» **Stored data**:
──────────────────────────────

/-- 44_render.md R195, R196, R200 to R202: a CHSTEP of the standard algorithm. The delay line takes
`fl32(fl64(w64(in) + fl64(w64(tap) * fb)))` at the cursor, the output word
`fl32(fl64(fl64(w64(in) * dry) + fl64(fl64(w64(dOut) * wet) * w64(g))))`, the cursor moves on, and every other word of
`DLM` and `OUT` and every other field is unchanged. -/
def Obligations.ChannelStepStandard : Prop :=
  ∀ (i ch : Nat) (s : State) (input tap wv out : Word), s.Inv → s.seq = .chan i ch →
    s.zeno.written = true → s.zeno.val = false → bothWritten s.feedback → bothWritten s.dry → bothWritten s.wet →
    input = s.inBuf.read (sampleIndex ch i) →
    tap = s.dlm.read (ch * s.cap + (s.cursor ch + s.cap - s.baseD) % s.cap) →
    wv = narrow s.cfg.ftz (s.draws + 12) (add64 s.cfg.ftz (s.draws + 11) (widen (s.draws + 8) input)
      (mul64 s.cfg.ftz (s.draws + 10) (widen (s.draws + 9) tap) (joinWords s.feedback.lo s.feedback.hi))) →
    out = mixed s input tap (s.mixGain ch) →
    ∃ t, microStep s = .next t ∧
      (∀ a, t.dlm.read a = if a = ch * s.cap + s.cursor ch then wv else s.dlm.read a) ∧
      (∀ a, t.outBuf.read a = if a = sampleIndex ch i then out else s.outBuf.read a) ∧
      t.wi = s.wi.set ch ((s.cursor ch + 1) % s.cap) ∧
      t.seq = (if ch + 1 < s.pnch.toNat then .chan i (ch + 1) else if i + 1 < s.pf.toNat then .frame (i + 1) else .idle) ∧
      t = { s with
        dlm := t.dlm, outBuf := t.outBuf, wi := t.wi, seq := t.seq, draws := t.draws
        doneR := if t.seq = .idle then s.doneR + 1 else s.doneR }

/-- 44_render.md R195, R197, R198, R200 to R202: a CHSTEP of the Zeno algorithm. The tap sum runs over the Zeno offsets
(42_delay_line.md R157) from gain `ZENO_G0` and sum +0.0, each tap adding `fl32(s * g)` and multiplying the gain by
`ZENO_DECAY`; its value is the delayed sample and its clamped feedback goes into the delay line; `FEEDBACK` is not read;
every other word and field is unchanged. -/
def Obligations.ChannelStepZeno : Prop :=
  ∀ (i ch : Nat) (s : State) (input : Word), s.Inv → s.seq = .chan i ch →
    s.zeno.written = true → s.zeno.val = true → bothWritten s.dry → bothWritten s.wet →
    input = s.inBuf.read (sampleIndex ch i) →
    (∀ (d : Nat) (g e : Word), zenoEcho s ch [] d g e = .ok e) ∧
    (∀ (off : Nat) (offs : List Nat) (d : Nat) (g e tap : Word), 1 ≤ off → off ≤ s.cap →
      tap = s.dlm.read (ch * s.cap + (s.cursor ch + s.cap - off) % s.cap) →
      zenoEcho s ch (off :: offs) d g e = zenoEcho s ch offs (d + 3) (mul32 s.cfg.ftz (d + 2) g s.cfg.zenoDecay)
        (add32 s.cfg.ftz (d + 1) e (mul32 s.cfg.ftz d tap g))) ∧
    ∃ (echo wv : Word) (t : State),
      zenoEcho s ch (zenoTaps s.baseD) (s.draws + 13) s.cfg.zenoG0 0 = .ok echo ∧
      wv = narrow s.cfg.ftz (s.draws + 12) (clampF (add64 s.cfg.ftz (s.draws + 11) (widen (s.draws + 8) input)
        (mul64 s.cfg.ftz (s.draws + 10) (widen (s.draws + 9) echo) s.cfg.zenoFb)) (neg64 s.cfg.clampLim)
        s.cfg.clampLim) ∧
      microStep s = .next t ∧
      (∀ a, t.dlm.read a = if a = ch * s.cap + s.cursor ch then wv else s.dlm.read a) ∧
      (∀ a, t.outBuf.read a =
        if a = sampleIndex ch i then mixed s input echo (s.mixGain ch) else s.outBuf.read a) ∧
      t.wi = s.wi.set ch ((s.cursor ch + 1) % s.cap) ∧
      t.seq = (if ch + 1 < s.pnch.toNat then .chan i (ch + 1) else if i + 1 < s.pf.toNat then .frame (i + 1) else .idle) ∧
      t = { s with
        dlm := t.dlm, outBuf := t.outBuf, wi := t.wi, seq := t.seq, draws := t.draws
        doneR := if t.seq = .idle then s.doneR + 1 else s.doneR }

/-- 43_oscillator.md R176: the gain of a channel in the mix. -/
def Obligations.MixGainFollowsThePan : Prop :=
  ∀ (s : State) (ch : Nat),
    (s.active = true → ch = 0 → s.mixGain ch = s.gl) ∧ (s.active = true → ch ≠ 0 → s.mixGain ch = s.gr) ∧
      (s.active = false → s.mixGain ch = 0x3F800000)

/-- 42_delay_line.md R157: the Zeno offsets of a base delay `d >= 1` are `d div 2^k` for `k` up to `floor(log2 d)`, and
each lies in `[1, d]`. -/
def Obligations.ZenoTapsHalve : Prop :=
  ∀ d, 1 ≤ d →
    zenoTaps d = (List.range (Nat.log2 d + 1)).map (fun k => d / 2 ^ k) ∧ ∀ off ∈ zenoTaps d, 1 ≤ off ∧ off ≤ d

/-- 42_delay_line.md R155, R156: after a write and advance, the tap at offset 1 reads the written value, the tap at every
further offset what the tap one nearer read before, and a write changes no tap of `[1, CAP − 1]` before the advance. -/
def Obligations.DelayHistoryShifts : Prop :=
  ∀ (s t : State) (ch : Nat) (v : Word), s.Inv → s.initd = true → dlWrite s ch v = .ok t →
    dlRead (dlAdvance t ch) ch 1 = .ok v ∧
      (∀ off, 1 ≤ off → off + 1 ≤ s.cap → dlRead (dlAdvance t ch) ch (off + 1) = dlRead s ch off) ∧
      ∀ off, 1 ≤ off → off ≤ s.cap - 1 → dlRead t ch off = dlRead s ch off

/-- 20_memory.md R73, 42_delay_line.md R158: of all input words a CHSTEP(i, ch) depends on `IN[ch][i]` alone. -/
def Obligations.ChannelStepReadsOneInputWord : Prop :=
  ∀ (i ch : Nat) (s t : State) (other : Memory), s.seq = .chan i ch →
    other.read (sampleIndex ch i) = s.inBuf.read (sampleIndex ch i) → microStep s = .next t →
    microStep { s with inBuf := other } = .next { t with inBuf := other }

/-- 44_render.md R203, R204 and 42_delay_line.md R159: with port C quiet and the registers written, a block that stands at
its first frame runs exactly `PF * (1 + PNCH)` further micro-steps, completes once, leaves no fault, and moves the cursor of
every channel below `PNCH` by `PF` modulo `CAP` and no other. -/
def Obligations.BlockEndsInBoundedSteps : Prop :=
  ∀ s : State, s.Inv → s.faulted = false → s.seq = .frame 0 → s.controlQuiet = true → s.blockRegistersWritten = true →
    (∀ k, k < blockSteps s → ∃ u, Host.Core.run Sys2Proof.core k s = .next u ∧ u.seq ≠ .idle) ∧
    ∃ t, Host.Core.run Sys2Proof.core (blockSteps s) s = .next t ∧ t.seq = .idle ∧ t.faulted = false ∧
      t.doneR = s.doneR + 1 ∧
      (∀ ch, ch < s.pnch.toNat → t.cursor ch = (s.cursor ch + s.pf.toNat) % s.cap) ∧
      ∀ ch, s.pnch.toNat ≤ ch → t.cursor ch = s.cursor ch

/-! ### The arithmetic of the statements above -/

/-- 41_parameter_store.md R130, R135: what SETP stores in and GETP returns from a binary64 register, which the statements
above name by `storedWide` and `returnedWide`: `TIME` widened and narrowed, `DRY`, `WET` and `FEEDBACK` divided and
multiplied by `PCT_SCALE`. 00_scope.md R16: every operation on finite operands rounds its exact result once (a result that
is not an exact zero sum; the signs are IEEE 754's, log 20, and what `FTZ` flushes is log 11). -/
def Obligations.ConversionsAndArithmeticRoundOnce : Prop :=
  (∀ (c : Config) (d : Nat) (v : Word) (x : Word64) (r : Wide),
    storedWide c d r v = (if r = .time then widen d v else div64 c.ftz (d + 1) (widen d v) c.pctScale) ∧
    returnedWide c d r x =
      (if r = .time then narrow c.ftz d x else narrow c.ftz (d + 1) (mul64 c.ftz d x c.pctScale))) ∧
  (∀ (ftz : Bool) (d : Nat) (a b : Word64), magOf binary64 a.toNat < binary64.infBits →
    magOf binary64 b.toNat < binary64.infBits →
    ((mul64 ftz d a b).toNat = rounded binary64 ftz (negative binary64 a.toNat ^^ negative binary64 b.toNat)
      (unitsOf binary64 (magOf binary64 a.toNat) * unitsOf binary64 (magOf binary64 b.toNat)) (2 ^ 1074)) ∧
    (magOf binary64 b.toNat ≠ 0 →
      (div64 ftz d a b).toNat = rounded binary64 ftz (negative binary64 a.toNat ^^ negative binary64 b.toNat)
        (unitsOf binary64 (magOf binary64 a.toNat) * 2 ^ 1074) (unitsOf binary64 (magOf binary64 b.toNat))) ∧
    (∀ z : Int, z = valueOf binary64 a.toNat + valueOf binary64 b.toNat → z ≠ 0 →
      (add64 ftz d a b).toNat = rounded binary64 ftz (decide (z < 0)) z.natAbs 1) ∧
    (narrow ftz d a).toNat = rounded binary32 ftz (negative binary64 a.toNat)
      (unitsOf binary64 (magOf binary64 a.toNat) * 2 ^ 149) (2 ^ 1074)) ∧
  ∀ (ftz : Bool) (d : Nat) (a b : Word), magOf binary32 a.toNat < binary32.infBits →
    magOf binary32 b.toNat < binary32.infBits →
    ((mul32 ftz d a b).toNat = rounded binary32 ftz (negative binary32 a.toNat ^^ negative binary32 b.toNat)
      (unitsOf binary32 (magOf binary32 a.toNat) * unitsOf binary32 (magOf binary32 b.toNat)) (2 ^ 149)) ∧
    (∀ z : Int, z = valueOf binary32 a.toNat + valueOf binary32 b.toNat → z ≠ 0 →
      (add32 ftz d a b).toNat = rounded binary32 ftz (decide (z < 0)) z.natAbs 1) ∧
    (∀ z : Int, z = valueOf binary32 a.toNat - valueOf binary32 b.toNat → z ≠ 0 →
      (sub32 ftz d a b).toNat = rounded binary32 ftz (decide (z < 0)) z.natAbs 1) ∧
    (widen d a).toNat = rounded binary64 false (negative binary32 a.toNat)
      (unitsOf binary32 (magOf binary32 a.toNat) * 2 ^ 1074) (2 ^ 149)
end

──────────────────────────────

» **WORK INSTRUCTION**:
Which lines above run from the one containing "t.faulted = false ∧" down to the one containing "(a result that"? Repeat exactly those, both ends included, and nothing else.

» **EXERCISE RESULT**:
    ∃ t, Host.Core.run Sys2Proof.core (blockSteps s) s = .next t ∧ t.seq = .idle ∧ t.faulted = false ∧
      t.doneR = s.doneR + 1 ∧
      (∀ ch, ch < s.pnch.toNat → t.cursor ch = (s.cursor ch + s.pf.toNat) % s.cap) ∧
      ∀ ch, s.pnch.toNat ≤ ch → t.cursor ch = s.cursor ch

/-! ### The arithmetic of the statements above -/

/-- 41_parameter_store.md R130, R135: what SETP stores in and GETP returns from a binary64 register, which the statements
above name by `storedWide` and `returnedWide`: `TIME` widened and narrowed, `DRY`, `WET` and `FEEDBACK` divided and
multiplied by `PCT_SCALE`. 00_scope.md R16: every operation on finite operands rounds its exact result once (a result that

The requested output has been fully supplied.